Setting up our image

Let’s say we have a complete input image for testing purposes. We will first mask it by putting in nan values randomly. We’ll use the masked image to reconstruct the original image using matrix factorization.

Since our image will be in RGB, we’ll perform all operations for the three channels seperately.

Code
# function to mask the image
def mask_image(img,
               prop,
               device):
    img_copy = img.clone().to(device)
    mask = torch.rand(img.shape[1:]) < prop # uniform distribution
    img_copy[0][mask] = float('nan')
    img_copy[1][mask] = float('nan')
    img_copy[2][mask] = float('nan')
    return img_copy, mask

# function that randomly removes 900 pixels from the image
def random_mask_image(img, device):
    img_copy = img.clone().to(device)
    h, w = img.shape[1], img.shape[2]
    total_pixels = h * w
    
    # Randomly select 900 pixel indices
    random_indices = torch.randperm(total_pixels)[:900]
    
    # Convert flat indices back to 2D indices (for height and width)
    mask = torch.zeros(h, w, dtype=torch.bool, device=device)
    mask.view(-1)[random_indices] = True
    
    # Apply NaN mask to each channel
    img_copy[0][mask] = float('nan')
    img_copy[1][mask] = float('nan')
    img_copy[2][mask] = float('nan')
    
    return img_copy, mask

Implementing Matrix Factorization

To factorize any matrix \(A\), we essentially want to learn two matrices \(W\) and \(H\) such that \[A=W\cdot H\] We want that \[W, H = argmin_{W',H'} ||A-W'\cdot H'||_F^2\] This can achieved using two methods: gradient descent and alternating least squares.

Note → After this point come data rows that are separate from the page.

/-- SELECT_TILE (R61, R67, R69, R139): each present position gets its selection. -/
theorem selectTile_next {s : State} {c layer tile : Nat} {w : Win} (hl : s.live = true) (hw : s.win? c layer tile 0 = some w)
    (hn : s.nextWin 5 = some w) :
    ∃ t w', exec (.selectTile c layer tile) s = .next t ∧ w' ∈ t.wins ∧ w' = { w with stage := 4, sels := w'.sels } ∧
      (∀ p, p < 256 → nth w'.sels p {} = if bit w.present p then
        (runNf ((s.router c w.step layer w.bank).pick (nth w.ids p 0) (nth w.logits p []))).1.sel
        else { status := 512, entries := choiceEntries (selK (s.layer c layer)) [] }) ∧
      (selStats (s.layer c layer) = false → t.stg = s.stg) ∧ (lyBackward (s.layer c layer) = false → t.env = s.env) ∧
      keepsRegs (selKeys c) s t ∧
      t = { s with wins := t.wins, regs := t.regs, stats := t.stats, stg := t.stg, audits := t.audits, env := t.env, obs := t.obs,
                   meter := t.meter, free := t.free } := by
  obtain ⟨hmem, hctx, hlayer, -, -⟩ := win?_spec hw
  obtain ⟨r, hr⟩ : ∃ r, r = runNf ((s.router c w.step layer w.bank).tile w) := ⟨_, rfl⟩
  obtain ⟨w', hw'⟩ : ∃ w' : Win, w' = { w with stage := 4, sels := r.1.map (·.sel) } := ⟨_, rfl⟩
  obtain ⟨z, hz⟩ : ∃ z, z = s.setWin w' := ⟨_, rfl⟩
  obtain ⟨v, hv⟩ : ∃ v, v = (z.nonFinite 5 c layer w.step r.2).selCounts c r.1 := ⟨_, rfl⟩
  obtain ⟨x, hx⟩ : ∃ x, x = v.addStats w r.1 := ⟨_, rfl⟩
  obtain ⟨y, hy⟩ : ∃ y, y = x.saveLogits w r.1 := ⟨_, rfl⟩
  obtain ⟨t, ht⟩ : ∃ t, t = (y.busy 5 (some c)).busy 6 (some c) := ⟨_, rfl⟩
  have hrun : selectTileOp c layer tile s = t := by
    rw [ht]
    exact selectTileOp_eq hw hn hr hw' hz hv (hx ▸ hy)
  obtain ⟨g, hg⟩ : ∃ g, selStats (s.layer c layer) = g := ⟨_, rfl⟩
  obtain ⟨h, hh⟩ : ∃ h, lyBackward (s.layer c layer) = h := ⟨_, rfl⟩
  have hlz : z.layer w.ctx w.layer = s.layer c layer := by rw [hz, hctx, hlayer]; rfl
  have h1 : SelFrame c g h z v := hv ▸ (SelFrame.of_counts (.nonFinite ..)).trans (.selCounts ..)
  have hlv : v.layer w.ctx w.layer = s.layer c layer := by
    obtain ⟨⟨_, _, _, _, _, _, _, _, e⟩, -⟩ := h1
    rw [← hlz, e]
    rfl
  have h2 : SelFrame c g h v x := hx ▸ .addStats v w r.1 (by rw [hlv]; exact hg)
  have hlx : x.layer w.ctx w.layer = s.layer c layer := by
    obtain ⟨⟨_, _, _, _, _, _, _, _, e⟩, -⟩ := h2
    rw [← hlv, e]
    rfl
  have h3 : SelFrame c g h x y := hy ▸ .saveLogits x w r.1 (by rw [hlx]; exact hh)
  have h4 : SelFrame c g h y t := ht ▸ (SelFrame.busy y (some c) (by decide)).trans (.busy _ (some c) (by decide))
  obtain ⟨⟨rr, ss, sg, a, e, o, m, f, htm⟩, hkt, hstg, henv⟩ := ((h1.trans h2).trans h3).trans h4
  have hmoves : t = { s with wins := z.wins, regs := rr, stats := ss, stg := sg, audits := a, env := e, obs := o, meter := m, free := f } := by
    rw [htm, hz]
    rfl
  refine ⟨t, w', next_of_act (selectTileOp c layer tile) hl hrun, ?_, by rw [hw'], fun p hp => ?_, fun h0 => ?_, fun h0 => ?_, ?_, ?_⟩
  · rw [hmoves, hz]
    exact mem_setWin hmem (hw' ▸ same_self w)
  · rw [hw', hr]
    dsimp only
    exact nth_tileSels (s.router c w.step layer w.bank) w hp
  · rw [hstg (hg ▸ h0), hz]
    rfl
  · rw [henv (hh ▸ h0), hz]
    rfl
  · exact (keepsRegs_of_regs (ks := []) (by rw [hz]; rfl)).trans hkt (List.nil_subset _) (List.Subset.refl _)
  · rw [hmoves]

end Sys2Proof.Machine

/-! SUPPORT. A tile carded (R77 to R90, R148). -/

namespace Sys2Proof.Machine

open Sys2Proof

/-! ### What the Carder's work leaves, beside its log, its drops and its window -/

/-- Parts of the state that the Carder's dispatch leaves, with the count of a context's drops. -/
structure Dispatched (c : Nat) (s t : State) : Prop where
  env : t.env = s.env
  dom : t.dom = s.dom
  ctxs : t.ctxs = s.ctxs
  queues : t.queues = s.queues
  rets : t.rets = s.rets
  combs : t.combs = s.combs
  wins : t.wins = s.wins
  drops : t.get (Key.CRD_DROP_COUNT c) = s.get (Key.CRD_DROP_COUNT c)

/-- The count of drops is no register of work. -/
theorem drops_not_workKey {c : Nat} (hc : c < 8) : Key.CRD_DROP_COUNT c ∉ workKeys := fun h => by
  rcases workKeys_range h with h | h
  · simp only [List.mem_cons, List.not_mem_nil, or_false, Key.NUM_NONFINITE_FIRST, Key.NUM_NONFINITE_COUNT, Key.CRD_DROP_COUNT] at h
    omega
  · unfold Key.CRD_DROP_COUNT at h
    omega

/-- No request for a buffer moves it. -/
theorem drops_not_askKey {c : Nat} (hc : c < 8) : ¬ askKey c (Key.CRD_DROP_COUNT c) := by
  have hn : ∀ k ∈ noticeKeys, k < 0x600901 ∨ 0x600909 ≤ k := by decide
  rintro (h | h | h | ⟨q, hq, h | h | h⟩)
  · have := hn _ h
    unfold Key.CRD_DROP_COUNT at this
    omega
  · have := bankKeys_range h
    unfold Key.CRD_DROP_COUNT at this
    omega
  all_goals
    simp only [Key.CRD_DROP_COUNT, Key.POOL_WAIT_COUNT, Key.POOL_HELD, Key.POOL_FREE, Key.POOL_LOW] at h
    omega

namespace Dispatched
variable {c : Nat} {s t z : State}

theorem refl (s : State) : Dispatched c s s := ⟨rfl, rfl, rfl, rfl, rfl, rfl, rfl, rfl⟩

theorem trans (h : Dispatched c s t) (h' : Dispatched c t z) : Dispatched c s z :=
  ⟨h'.env.trans h.env, h'.dom.trans h.dom, h'.ctxs.trans h.ctxs, h'.queues.trans h.queues, h'.rets.trans h.rets, h'.combs.trans h.combs,
    h'.wins.trans h.wins, h'.drops.trans h.drops⟩

theorem of_ask (hc : c < 8) (h : AskFrame c s t) : Dispatched c s t :=
  have e := h.beyond
  ⟨(congrArg State.env e :), (congrArg State.dom e :), (congrArg State.ctxs e :), (congrArg State.queues e :), (congrArg State.rets e :),
    (congrArg State.combs e :), (congrArg State.wins e :), h.regs _ (drops_not_askKey hc)⟩

theorem of_counts (hc : c < 8) (h : Counts s t) : Dispatched c s t := by
  obtain ⟨⟨r, o, e⟩, hk⟩ := h
  have hd := hk _ (drops_not_workKey hc)
  subst e
  exact ⟨rfl, rfl, rfl, rfl, rfl, rfl, rfl, hd⟩

theorem count (s : State) {k : Nat} (n : Nat) (hk : k ≠ Key.CRD_DROP_COUNT c) : Dispatched c s (s.count k n) :=
  ⟨rfl, rfl, rfl, rfl, rfl, rfl, rfl, get_put_ne s _ hk⟩

theorem updAudit (s : State) (k st : Nat) (f : Audit → Audit) : Dispatched c s (s.updAudit k st f) := by
  obtain ⟨a, e⟩ := updAudit_moves s k st f
  rw [e]
  exact ⟨rfl, rfl, rfl, rfl, rfl, rfl, rfl, rfl⟩

theorem busy (hc : c < 8) (s : State) {d : Nat} (u : Option Nat) (hd : d - 1 < 25) : Dispatched c s (s.busy d u) := by
  obtain ⟨r, m, e⟩ := busy_moves s d u
  have hk := ((busy_keepsRegs s u hd).mono busyKeys_sub_workKeys) _ (drops_not_workKey hc)
  rw [e] at hk ⊢
  exact ⟨rfl, rfl, rfl, rfl, rfl, rfl, rfl, hk⟩

theorem tap (s : State) (f k n : Nat) : Dispatched c s (s.tap f k n) := ⟨rfl, rfl, rfl, rfl, rfl, rfl, rfl, rfl⟩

Let us first implement the factorize(A, k, device) function using gradient descent. This function will take as input the matrix to be factorized \(A_{m \times n}\), the rank \(k\) of decomposition and the device for pytorch code.

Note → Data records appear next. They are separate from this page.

-- ==== Sys2Proof/Laws/Step.lean ====
section
/-! SUPPORT. What a step can do, said once: the five ways a step answers a next state, and what each leaves alone. -/

namespace Sys2Proof.Machine

/-- The ways a step of the machine answers a next state (R401, R402, R114). -/
inductive StepTo (s : State) : State → Prop where
  | grant (h : s.turn = .idle ∨ s.turn = .grant) : StepTo s (grant s)
  | ppu (dots : Nat) (h : s.turn = .cpu dots) (hc : s.cpu.credit ≤ 0) : StepTo s (ppuTurn dots s)
  | nmi (dots : Nat) (h : s.turn = .cpu dots) (hc : 0 < s.cpu.credit) (hn : s.cpu.nmiPending = true) :
      StepTo s (nmiEntry s)
  | invalid (dots : Nat) (h : s.turn = .cpu dots) (hc : 0 < s.cpu.credit) (hn : s.cpu.nmiPending = false)
      (hf : fetchInstr s = none) : StepTo s (invalidOpcode s)
  | instr (dots : Nat) (i : Instr) (s1 s2 : State) (h : s.turn = .cpu dots) (hc : 0 < s.cpu.credit)
      (hn : s.cpu.nmiPending = false) (hf : fetchInstr s = some (i, s1)) (he : exec i s1 = .next s2) :
      StepTo s (complete i s2)

/-- A step that answers a next state is one of the five, on a machine that is running. -/
theorem step_cases {s t : State} (h : step s = .next t) : s.running = true ∧ StepTo s t := by
  unfold step at h
  split at h
  · cases h
  · rename_i hf
    split at h
    · cases h
    · cases h
    · rename_i hb
      refine ⟨by simp [State.running, hf, hb], ?_⟩
      unfold dispatch at h
      split at h
      · injection h with h
        subst h
        exact .grant (.inl ‹_›)
      · injection h with h
        subst h
        exact .grant (.inr ‹_›)
      · rename_i dots hd
        split at h
        · rename_i hc
          unfold cpuStep at h
          split at h
          · injection h with h
            subst h
            exact .nmi dots hd hc ‹_›
          · rename_i hn
            have hn' : s.cpu.nmiPending = false := by simpa using hn
            unfold instruction at h
            split at h
            · injection h with h
              subst h
              exact .invalid dots hd hc hn' ‹_›
            · rename_i i s1 hfi
              split at h
              · injection h with h
                subst h
                exact .instr dots i s1 _ hd hc hn' hfi ‹_›
              · cases h
              · cases h
        · injection h with h
          subst h
          exact .ppu dots hd (by omega)

/-- A machine whose CPU step is due takes it. -/
theorem step_of_cpuDue {s : State} (h : s.cpuDue = true) : step s = cpuStep s := by
  simp only [State.cpuDue, State.running, Bool.and_eq_true, beq_iff_eq, decide_eq_true_eq] at h
  obtain ⟨⟨⟨h1, h2⟩, h3⟩, h4⟩ := h
  unfold step
  rw [h1, h2]
  unfold dispatch
  simp only
  split at h4
  · rename_i hd
    rw [hd]
    simp [h3]
  · cases h4
  · cases h4

/-- Fetching a byte that is stored (R101). -/
theorem fetchByte_of_peek {s : State} {v : Byte} (h : peek s s.cpu.pc = some v) :
    fetchByte s = (v, { s with cpu := { s.cpu with pc := s.cpu.pc + 1#16 } }) := by
  simp [fetchByte, memRead_of_peek h, State.setCpu]

/-- Fetching changes at most the PPU, the draws, PC and the slot (R101, R205). -/
theorem fetchByte_frame (s : State) :
    (fetchByte s).2 = { s with
      ppu := (fetchByte s).2.ppu, draws := (fetchByte s).2.draws
      cpu := { s.cpu with pc := s.cpu.pc + 1#16 } } := by
  unfold fetchByte
  simp only
  rw [memRead_state]
  rfl

/-- Fetching a byte commutes with taking the slot, and with any other change of the two slot fields (R101, R205). -/
theorem fetchByte_slot (s : State) (carryI pendI : Option Bool) :
    fetchByte { s with cpu := { s.cpu with carryI := carryI, pendI := pendI } }
      = ((fetchByte s).1, { (fetchByte s).2 with
          cpu := { (fetchByte s).2.cpu with carryI := carryI, pendI := pendI } }) := by
  simp only [fetchByte, memRead_withCpu, State.setCpu, memRead_cpu]

/-- Fetching an instruction takes the slot and moves PC; beside that at most the PPU and the draws change (R101, R205). -/
theorem fetchInstr_frame {s t : State} {i : Instr} (h : fetchInstr s = some (i, t)) :
    t = { s with
      ppu := t.ppu, draws := t.draws
      cpu := { s.cpu with pc := t.cpu.pc, carryI := s.cpu.pendI, pendI := none } } := by
  unfold fetchInstr at h
  simp only at h
  rw [fetchByte_frame] at h
  unfold fetchOperand at h
  split at h
  · cases h
  · injection h with h
    injection h with _ h
    subst h
    rfl
  · injection h with h
    injection h with _ h
    subst h
    rw [fetchByte_frame]
    rfl
  · injection h with h
    injection h with _ h
    subst h
    rw [fetchByte_frame]
    simp only
    rw [fetchByte_frame]
    rfl

end Sys2Proof.Machine
end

We first randomly initialize \(W_{m\times k}\) and \(H_{k\times n}\). Then for each iteration of gradient descent we follow the following update rules: \[W = W - \alpha \frac{\partial ||A-W\cdot H||_F^2}{\partial W}\] \[H = H - \alpha \frac{\partial ||A-W\cdot H||_F^2}{\partial H}\]

We use the torch.optim.Adam optimizer with a learning rate of 0.01.

Since the input matrix can have certain pixels as nan we use a mask that ensures we only calculate loss by taking the norm of the non-nan values.

Code
def factorize(A,
              k,
              device):
    """Factorize the matrix A into W and H"""
    A = A.to(device)
    # Randomly initialize W, H
    W = torch.randn(A.shape[0], k, requires_grad=True, device=device)
    H = torch.randn(k, A.shape[1], requires_grad=True, device=device)
    # Optimizer
    optimizer = torch.optim.Adam([W, H], lr=0.01)
    mask = ~torch.isnan(A)
    # Train the model
    for i in range(1000):
        # Compute the loss
        diff_matrix = torch.mm(W, H) - A
        diff_vector = diff_matrix[mask] # makes a 1D tensor
        loss = torch.norm(diff_vector)
        
        # Zero the gradients
        optimizer.zero_grad()
        
        # Backpropagate
        loss.backward()
        
        # Update the parameters
        optimizer.step()
        
    return W, H, loss
Code
def extract_not_nan_coordinates_pixels(image, device): 
  channels, height, width = image.shape
  coords = []
  pixel_values = [] 

  for y in range(height):
    for x in range(width):
      if image[0][x][y].isnan():
        continue
      coords.append([x, y])
      pixel_values.append(image[:, x, y].tolist())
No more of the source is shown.